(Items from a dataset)
◆ ◆ ◆ ◆ ◆ ◆ ◆
/-! ### Events of peer links -/

/-- 23 R341 to R345: a flit is taken in order, kept for its message, or left to come again; a peer's read, write, atomic or barrier
operation under a grant is done at the local frame and answered, and any other is refused with reason 1 or 2; a grant is entered.
What an atomic or barrier operation asks of its page's attributes is read by inference (log 37); the CRC's bit order is presumed
(log 30). The model's choices, which no rule states: that answers are sent uncoded always (log 31), that a barrier operation which
misuses its word is refused with reason 2 (log 106), that the place of a flit whose CRC fails is taken from its SEQ (log 141), and what
becomes of a message that has begun on another port (log 86: the clauses on data flits are for a channel that waits for none).
Completes: flitReceive, readRequest, writeRequest, atomicRequest, grant. -/
def Obligations.PeersAreServed : Prop :=
  ∀ (s : State) (port chan : Nat) (m : Message), s.alive = true →
    let p := s.port port
    let n := 2 ^ m.size
    let serving (len : Nat) (e : Nat × Grant) : Bool :=
      (decide (e.2.state = .granted) || decide (e.2.state = .recalling) && decide (s.gcyc ≤ e.2.recallGc)) &&
        (decide (e.2.chip = p.chip) && (decide (e.2.first * 4096 ≤ m.addr) && decide (m.addr + len ≤ (e.2.first + e.2.count) * 4096)))
    let marked (pa len kind : Nat) : Prop := ∃ f ∈ s.fw.attrFrames, f.2.2 ≤ kind ∧ f.1 < pa + len ∧ pa < f.1 + f.2.1
    let sends (op : Nat) (data : List Byte) : Port := p.sendBytes chan
      (messageBytes { m with op := op, aop := 0, coded := false, fp32 := false, length := data.length, data := data })
    let nacks (i : Instr) (reason : Nat) : Prop := ∃ u, exec i s = .next u ∧ u.mem = s.mem ∧ u.tasks = s.tasks ∧
      u.port port = p.sendFlit 0 5 (leBytes 4 (m.tag + chan * 2 ^ 16 + reason * 2 ^ 20))
    let writes (i : Instr) (pa : Nat) (l data : List Byte) (op : Nat) : Prop := ∃ u, exec i s = .next u ∧ s.sameOutside u pa l.length ∧
      Memory.bytes u.mem pa l.length = l ∧ u.port port = sends op data
    (s.grants.find? (serving m.length) = none → nacks (.readRequest port chan m) 1) ∧
    (s.grants.find? (serving m.data.length) = none → nacks (.writeRequest port chan m) 1) ∧
    (s.grants.find? (serving n) = none → nacks (.atomicRequest port chan m) 1) ∧
    (∀ k g, s.grants.find? (serving m.length) = some (k, g) →
      (g.r = false → nacks (.readRequest port chan m) 2) ∧
      (g.r = true → exec (.readRequest port chan m) s =
        .next ((s.activate (spadLines (g.pa + (m.addr - g.first * 4096)) m.length)).setPort port fun _ =>
          sends 4 (Memory.bytes s.mem (g.pa + (m.addr - g.first * 4096)) m.length)))) ∧
    (∀ k g, s.grants.find? (serving m.data.length) = some (k, g) →
      let pa := g.pa + (m.addr - g.first * 4096)
      (g.w = false ∨ marked pa m.data.length 2 → nacks (.writeRequest port chan m) 2) ∧
      (g.w = true → ¬marked pa m.data.length 2 → Memory.wf s.mem → writes (.writeRequest port chan m) pa m.data [] 5)) ∧
    (∀ k g, s.grants.find? (serving n) = some (k, g) →
      let pa := g.pa + (m.addr - g.first * 4096)
      let i : Instr := .atomicRequest port chan m
      (g.r = false ∨ g.w = false ∧ m.aop ≠ 9 → nacks i 2) ∧
      (g.r = true → g.w = true ∨ m.aop = 9 →
        (m.aop ≤ 7 → marked pa n 2 → nacks i 2) ∧
        (m.aop ≤ 7 → ¬marked pa n 2 → Memory.wf s.mem → ∀ r ∈ atomicRows, m.aop = r.1 → ∀ old v x : BitVec (8 * n),
          Memory.bytes s.mem pa n = leBytes n old.toNat → leNat (m.data.take n) = v.toNat → leNat ((m.data.drop n).take n) = x.toNat →
          writes i pa (leBytes n (r.2 _ old v x).toNat) (leBytes n old.toNat) 6) ∧
        (7 < m.aop → m.aop ≤ 10 → m.size = 3 → marked pa 8 0 → Memory.wf s.mem → ∀ gen target count,
          Memory.bytes s.mem pa 8 = leBytes 8 (gen * 2 ^ 48 + target * 2 ^ 32 + count) → gen < 2 ^ 16 → target < 2 ^ 16 → count < 2 ^ 32 →
          let held := get s.info.barScope 0 pa
          let v := leNat (m.data.take 8)
          let done (g t c answer : Nat) : Prop :=
            writes i pa (leBytes 8 (g * 2 ^ 48 + t * 2 ^ 32 + c)) (leBytes 8 answer) 6
          (m.aop = 10 → v % 2 ^ 16 = 0 ∨ count ≠ 0 → nacks i 2) ∧
          (m.aop = 10 → v % 2 ^ 16 ≠ 0 → count = 0 → done gen (v % 2 ^ 16) 0 gen) ∧
          (m.aop ≠ 10 → m.scope ≠ held ∨ target = 0 → nacks i 2) ∧
          (m.aop = 8 → m.scope = held → target ≠ 0 →
            if (count + 1) % 2 ^ 32 = target then done ((gen + 1) % 2 ^ 16) target 0 gen
            else done gen target ((count + 1) % 2 ^ 32) gen) ∧
          (m.aop = 9 → m.scope = held → target ≠ 0 →
            done gen target count (if gen = v % 2 ^ 16 then gen else gen + 2 ^ 16))) ∧
        (7 < m.aop → ¬(m.aop ≤ 10 ∧ marked pa 8 0 ∧ m.size = 3) → nacks i 2))) ∧
    (∀ g, exec (.grant port g) s = .next { s with imports :=
      (s.imports.filter fun i => decide ¬((s.port i.port).chip = p.chip ∧ i.num = g.num)) ++
        [⟨port, g.num, g.first, g.count, g.r, g.w, false, []⟩] }) ∧
    (∀ l, ¬(p.up = true ∧ p.retrain = none) → exec (.flitReceive port l) s = .next s) ∧
    (p.up = true → p.retrain = none →
      let again (seq : Nat) : State := s.setPort port fun p =>
        if (seq + 4096 - p.rxSeq) % 4096 < 2048 then { p with rxRetry := max p.rxRetry ((seq + 4096 - p.rxSeq) % 4096 + 1) } else p
      (∀ l, readFlit l = none → exec (.flitReceive port l) s = .next (again (leNat (l.take 2) % 4096))) ∧
      ∀ f : Flit, f.seq < 4096 → f.ack < 4096 → f.chan < 16 → f.kind < 16 → f.payload.length ≤ 240 →
        (f.seq ≠ p.rxSeq → exec (.flitReceive port f.bytes) s = .next (again f.seq)) ∧
        (f.seq = p.rxSeq → ∃ u, exec (.flitReceive port f.bytes) s = .next u ∧
          (f.kind = 0 → u.tasks = s.tasks ∧ u.mem = s.mem ∧ (u.port port).rxSeq = (f.seq + 1) % 4096 ∧
            (u.port port).rxRetry = p.rxRetry - 1 ∧
            ∀ i, p.replay.findIdx? (·.seq = f.ack) = some i →
              (u.port port).replay = (Port.drainOutbox { p with replay := p.replay.drop (i + 1), acked := f.ack }).replay) ∧
          (f.kind = 1 → find? p.carry f.chan = none → (get p.rxBuf [] f.chan ++ f.payload).length < 16 →
            u.mem = s.mem ∧ get (u.port port).rxBuf [] f.chan = get p.rxBuf [] f.chan ++ f.payload) ∧
          (∀ x : Message, f.kind = 1 → find? p.carry f.chan = none → get p.rxBuf [] f.chan = [] →
            f.payload = messageBytes x → x.coded = false → x.fp32 = false →
            x.op < 256 → x.size < 16 → x.aop < 16 → x.scope < 4 → x.tag < 2 ^ 16 → x.length < 2 ^ 24 → x.addr < 2 ^ 64 →
            (if x.op ∈ [2, 3, 4, 6] then x.data.length = x.length else x.data = []) →
            ∀ i, (x.op = 1 ∧ i = .readRequest port f.chan x) ∨ (x.op = 2 ∧ i = .writeRequest port f.chan x) ∨
                (x.op = 3 ∧ i = .atomicRequest port f.chan x) ∨ (x.op = 4 ∧ i = .readResponse port f.chan x) ∨
                (x.op = 5 ∧ i = .writeAcknowledgement port f.chan x) ∨ (x.op = 6 ∧ i = .atomicResponse port f.chan x) →
              ∃ v w, v = s.setPort port (fun _ => v.port port) ∧ (v.port port).chip = p.chip ∧ (v.port port).requests = p.requests ∧
                exec i v = .next w ∧ u.mem = w.mem ∧ u.tasks = w.tasks ∧ u.queue = w.queue ∧
                (u.port port).replay = (w.port port).replay)))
◆ ◆ ◆ ◆ ◆ ◆ ◆
Starting at the line that has "(g.r = true → g.w = true ∨ m.aop = 9 →" and ending at the line that has "else done gen", please write out the lines above exactly, leaving out all others.

      (g.r = true → g.w = true ∨ m.aop = 9 →
        (m.aop ≤ 7 → marked pa n 2 → nacks i 2) ∧
        (m.aop ≤ 7 → ¬marked pa n 2 → Memory.wf s.mem → ∀ r ∈ atomicRows, m.aop = r.1 → ∀ old v x : BitVec (8 * n),
          Memory.bytes s.mem pa n = leBytes n old.toNat → leNat (m.data.take n) = v.toNat → leNat ((m.data.drop n).take n) = x.toNat →
          writes i pa (leBytes n (r.2 _ old v x).toNat) (leBytes n old.toNat) 6) ∧
        (7 < m.aop → m.aop ≤ 10 → m.size = 3 → marked pa 8 0 → Memory.wf s.mem → ∀ gen target count,
          Memory.bytes s.mem pa 8 = leBytes 8 (gen * 2 ^ 48 + target * 2 ^ 32 + count) → gen < 2 ^ 16 → target < 2 ^ 16 → count < 2 ^ 32 →
          let held := get s.info.barScope 0 pa
          let v := leNat (m.data.take 8)
          let done (g t c answer : Nat) : Prop :=
            writes i pa (leBytes 8 (g * 2 ^ 48 + t * 2 ^ 32 + c)) (leBytes 8 answer) 6
          (m.aop = 10 → v % 2 ^ 16 = 0 ∨ count ≠ 0 → nacks i 2) ∧
          (m.aop = 10 → v % 2 ^ 16 ≠ 0 → count = 0 → done gen (v % 2 ^ 16) 0 gen) ∧
          (m.aop ≠ 10 → m.scope ≠ held ∨ target = 0 → nacks i 2) ∧
          (m.aop = 8 → m.scope = held → target ≠ 0 →
            if (count + 1) % 2 ^ 32 = target then done ((gen + 1) % 2 ^ 16) target 0 gen
            else done gen target ((count + 1) % 2 ^ 32) gen) ∧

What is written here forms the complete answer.